History

United Kingdom
- Name: HMS Precise (Z285)
- Builder: Barbour Boat Works; New Bern, North Carolina;
- Laid down: 14 September 1943
- Launched: 20 July 1944
- Sponsored by: Mrs. H. W. Barbour
- Completed: 19 December 1944
- Acquired: 21 December 1944
- Fate: returned to U.S. Navy, 14 December 1945

History

United States
- Acquired: 14 December 1945
- Stricken: 28 March 1946
- Fate: transferred to the Maritime Commission, 10 April 1947, for disposal

General characteristics
- Class & type: Ailanthus-class net laying ship
- Displacement: 1,190 long tons (1,210 t) (full)
- Length: 194 ft 6 in (59.28 m)
- Beam: 37 ft (11 m)
- Draught: 13 ft 6 in (4.11 m)
- Propulsion: diesel electric, 2,500 hp (1,900 kW)
- Speed: 13 knots (24 km/h)
- Complement: 56
- Armament: 1 × 3"/50 caliber gun; 4 × twin 20 mm gun mounts;

= HMS Precise =

British Royal Navy net laying ship active during World War 2

HMS Precise (Z285) was a net laying ship for the Royal Navy during the Second World War acquired from the United States Navy in December 1944 via Lend-Lease.
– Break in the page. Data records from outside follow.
-- ==== Sys2Proof/Safety.lean ====
section
/-! DEFINITION. What counts as a sound state and a safe run, in the terms the statements use: the order of the bus
trace, the agreement of the sequencer with the port and the session, the data a position relies on; the shapes of
the states that commands and frames leave; and the phases of RUN. -/

namespace Sys2Proof.Machine

/-! ### Memory -/

/-- Every listed byte lies in a data store (R23). -/
abbrev State.memMapped (s : State) : Prop := ∀ c ∈ s.mem, isDataOffset c.1 = true

/-! ### The order of bus events (R77) -/

/-- How far a session is, as its bus events show it. -/
inductive BusPhase where
  /-- No session. -/
  | closed
  /-- After `BusBegin`. -/
  | begun
  /-- After `BusSetClk(25000)`. -/
  | clocked
  /-- After `Wait(SETTLE)`: transactions may be issued. -/
  | ready
  /-- After the `BusSetAddr` that targets a transaction. -/
  | targeted (a : BusAddr)
deriving DecidableEq, Repr

/-- The bus address a frame belongs to (R134): EE_DUMP goes to 0x50, every other frame to 0x60. -/
def frameTarget (bytes : List Byte) : BusAddr := if bytes = [0x00#8] then 0x50#7 else 0x60#7

/-- The frames of the shapes F1 and F4, the command part of a `BusWriteRead` (R96). -/
def isReadFrame (bytes : List Byte) : Bool :=
  bytes ∈ [[0x00#8], [0x02#8, 0x92#8, 0x00#8, 0x01#8], [0x02#8, 0x90#8, 0x00#8, 0x01#8],
    [0x02#8, 0x91#8, 0x00#8, 0x01#8], [0x02#8, 0x00#8, 0x01#8, 0x40#8]]

/-- The phase after an event, `none` where the event breaks the order: sessions open as `BusBegin`, `BusSetClk(25000)`,
`Wait(SETTLE)` (R150, R336, R337); every transaction follows the `BusSetAddr` of its own unit (R134, R338), a write
well-framed (R130), a read one of the five read frames (R96, R99); `BusEnd` closes an open session (R151, R272); a reset
comes at any point, a request that it cuts off before it (R330). -/
def busPhaseStep : Event → BusPhase → Option BusPhase
  | .busBegin, .closed => some .begun
  | .busSetClk hz, .begun => if hz = 25000 then some .clocked else none
  | .wait .settle _, .clocked => some .ready
  | .wait .amb _, .ready => some .ready
  | .wait .por _, .ready => some .ready
  | .wait .cycle _, .ready => some .ready
  | .busSetAddr a, .ready => some (.targeted a)
  | .busWrite f _, .targeted a => if a = frameTarget f ∧ wellFramed f then some .ready else none
  | .busWriteRead f _ _, .targeted a => if a = frameTarget f ∧ isReadFrame f then some .ready else none
  | .busCut f, .targeted a => if a = frameTarget f ∧ (isReadFrame f ∨ wellFramed f) then some .ready else none
  | .busEnd, .ready => some .closed
  | .emit _, p => some p
  | .blockReset, _ => some .closed
  | _, _ => none

/-- The phase a trace (newest event first) ends in, `none` where some event broke the order. -/
def busPhase : List Event → Option BusPhase
  | [] => some .closed
  | e :: t => (busPhase t).bind (busPhaseStep e)

/-- The phase the state is in. -/
def State.phase (s : State) : BusPhase :=
  match s.seq with
  | .openBegin _ => .closed
  | .openClock _ => .begun
  | .openSettle _ => .clocked
  | .request o _ => .targeted o.target
  | .bus o _ => .targeted o.target
  | _ => if s.sessionOpen then .ready else .closed

/-! ### Agreement of the sequencer with the rest of the state -/

/-- The frame a position has on the bus port. -/
def Seq.port : Seq → Option (List Byte)
  | .bus o _ => some o.bytes
  | _ => none

/-- A position's frame, if it has one, is well-formed (R130). -/
def Seq.framed : Seq → Bool
  | .op o _ => o.frame.wellFormed
  | .request o _ => o.frame.wellFormed
  | .bus o _ => o.frame.wellFormed
  | _ => true

/-- Whether an operation's place belongs to InitSeq or RUN, which always have a session open (R255). -/
def Cont.inSession : Cont → Bool
  | .command => false
  | .checkPor => false
  | .rateRead _ .command => false
  | .rateWrite _ .command => false
  | _ => true

/-- The positions that the sequencer reaches only with a session open. -/
def Seq.needsSession : Seq → Bool
  | .openClock _ => true
  | .openSettle _ => true
  | .settling _ => true
  | .op _ k => k.inSession
  | .request _ _ => true
  | .bus _ _ => true
  | .rateCommit _ _ => true
  | .warning _ _ => true
  | .initDone _ => true
  | .ambientTa _ => true
  | .ambientRetry _ => true
  | .cycle => true
  | .cycleFrame => true
  | .cycleWait => true
  | .faultedPhase => true
  | .pause _ => true
  | _ => false

/-- The positions that the sequencer reaches only with no session open. -/
def Seq.needsClosed : Seq → Bool
  | .openBegin _ => true
  | _ => false

/-- The positions of a session opening before its clock is set. -/
def Seq.clockDue : Seq → Bool
  | .openClock _ => true
  | _ => false

/-- A sound state: busy exactly while a command executes (R90, R296), the port and the session as the position needs
them, a session's clock at 25 kHz once set (R337), and a trace in the order `busPhaseStep` asks. -/
structure State.Sound (s : State) : Prop where
  busy    : s.busy = !decide (s.seq = .idle)
  curOp   : s.busy = s.curOp.isSome
  port    : s.busPort = s.seq.port
  framed  : s.seq.framed = true
  session : s.seq.needsSession = true → s.sessionOpen = true
  closed  : s.seq.needsClosed = true → s.sessionOpen = false
  clock   : s.sessionOpen = true → s.seq.clockDue = false → s.busClk = some 25000
  phase   : busPhase s.trace = some s.phase

/-! ### The data a position relies on (R49, R267) -/

/-- The frame an operation's place sends. -/
def Cont.sends : Cont → BusOp → Bool
  | .command, _ => true
  | .checkPor, .cfgRead => true
  | .rateRead _ _, .cfgRead => true
  | .rateWrite _ _, .cfgWrite _ _ _ _ => true
  | .initEeprom _, .eeDump => true
  | .initTrim _, .trimWrite _ _ => true
  | .initConfig _, .cfgWrite _ _ _ _ => true
  | .initVerify _, .cfgRead => true
  | .cyclePor, .cfgRead => true
  | .ambientPtat _, .ptatRead => true
  | .cycleCp, .cpRead => true
  | .cycleIr, .irRead => true
  | _, _ => false

/-- The validity bits an operation's place relies on. -/
def Cont.dataReady (s : State) : Cont → Bool
  | .rateRead _ (.initSeq _) => s.eeValid
  | .rateWrite _ (.initSeq _) => s.eeValid
  | .initTrim _ => s.eeValid
  | .initConfig _ => s.eeValid
  | .initVerify _ => s.eeValid
  | .cyclePor => s.eeValid
  | .ambientPtat _ => s.eeValid
  | .cycleCp => s.eeValid && s.taValid
  | .cycleIr => s.eeValid && s.taValid && s.cpValid
  | _ => true

/-- The validity bits the position relies on. -/
def State.dataReady (s : State) : Bool :=
  match s.seq with
  | .op o k => k.sends o && k.dataReady s
  | .request o k => k.sends o && k.dataReady s
  | .bus o k => k.sends o && k.dataReady s
  | .rateCommit _ (.initSeq _) => s.eeValid
  | .warning _ _ => s.eeValid
  | .initDone _ => s.eeValid
  | .ambientTa _ => s.eeValid && s.ptatValid
  | .cycle => s.eeValid
  | .cycleFrame => s.eeValid && s.taValid && s.cpValid && s.irValid
  | .cycleWait => s.eeValid
  | .pause .cycle => s.eeValid
  | _ => true

/-- The plausibility gate as a property of the state: TA_VALID is 1 exactly when TA has been computed and passed
(R212). -/
def State.gated (s : State) : Prop := s.taValid = (s.taShown && plausible s.params.fpFormat s.ta)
The ship was laid down as Boxelder (YN-80), a net tender of the , on 14 September 1943 at Barbour Boat Works in New Bern, North Carolina. On 17 January 1944, while still under construction, the ship was reclassified as a net laying ship and redesignated AN-74. Boxelder was launched on 20 July and completed on 19 December.

After delivery to the U.S. Navy on 21 December, she was transferred to the United Kingdom under Lend-Lease the same day and commissioned into the Royal Navy as HMS Precise (Z285). Upon completion of wartime duty with the United Kingdom, she was returned to the U.S. Navy on 14 December 1945. Struck from the Naval Vessel Register on 28 March 1946, she was transferred to the United States Maritime Commission on 10 April 1947 and sold.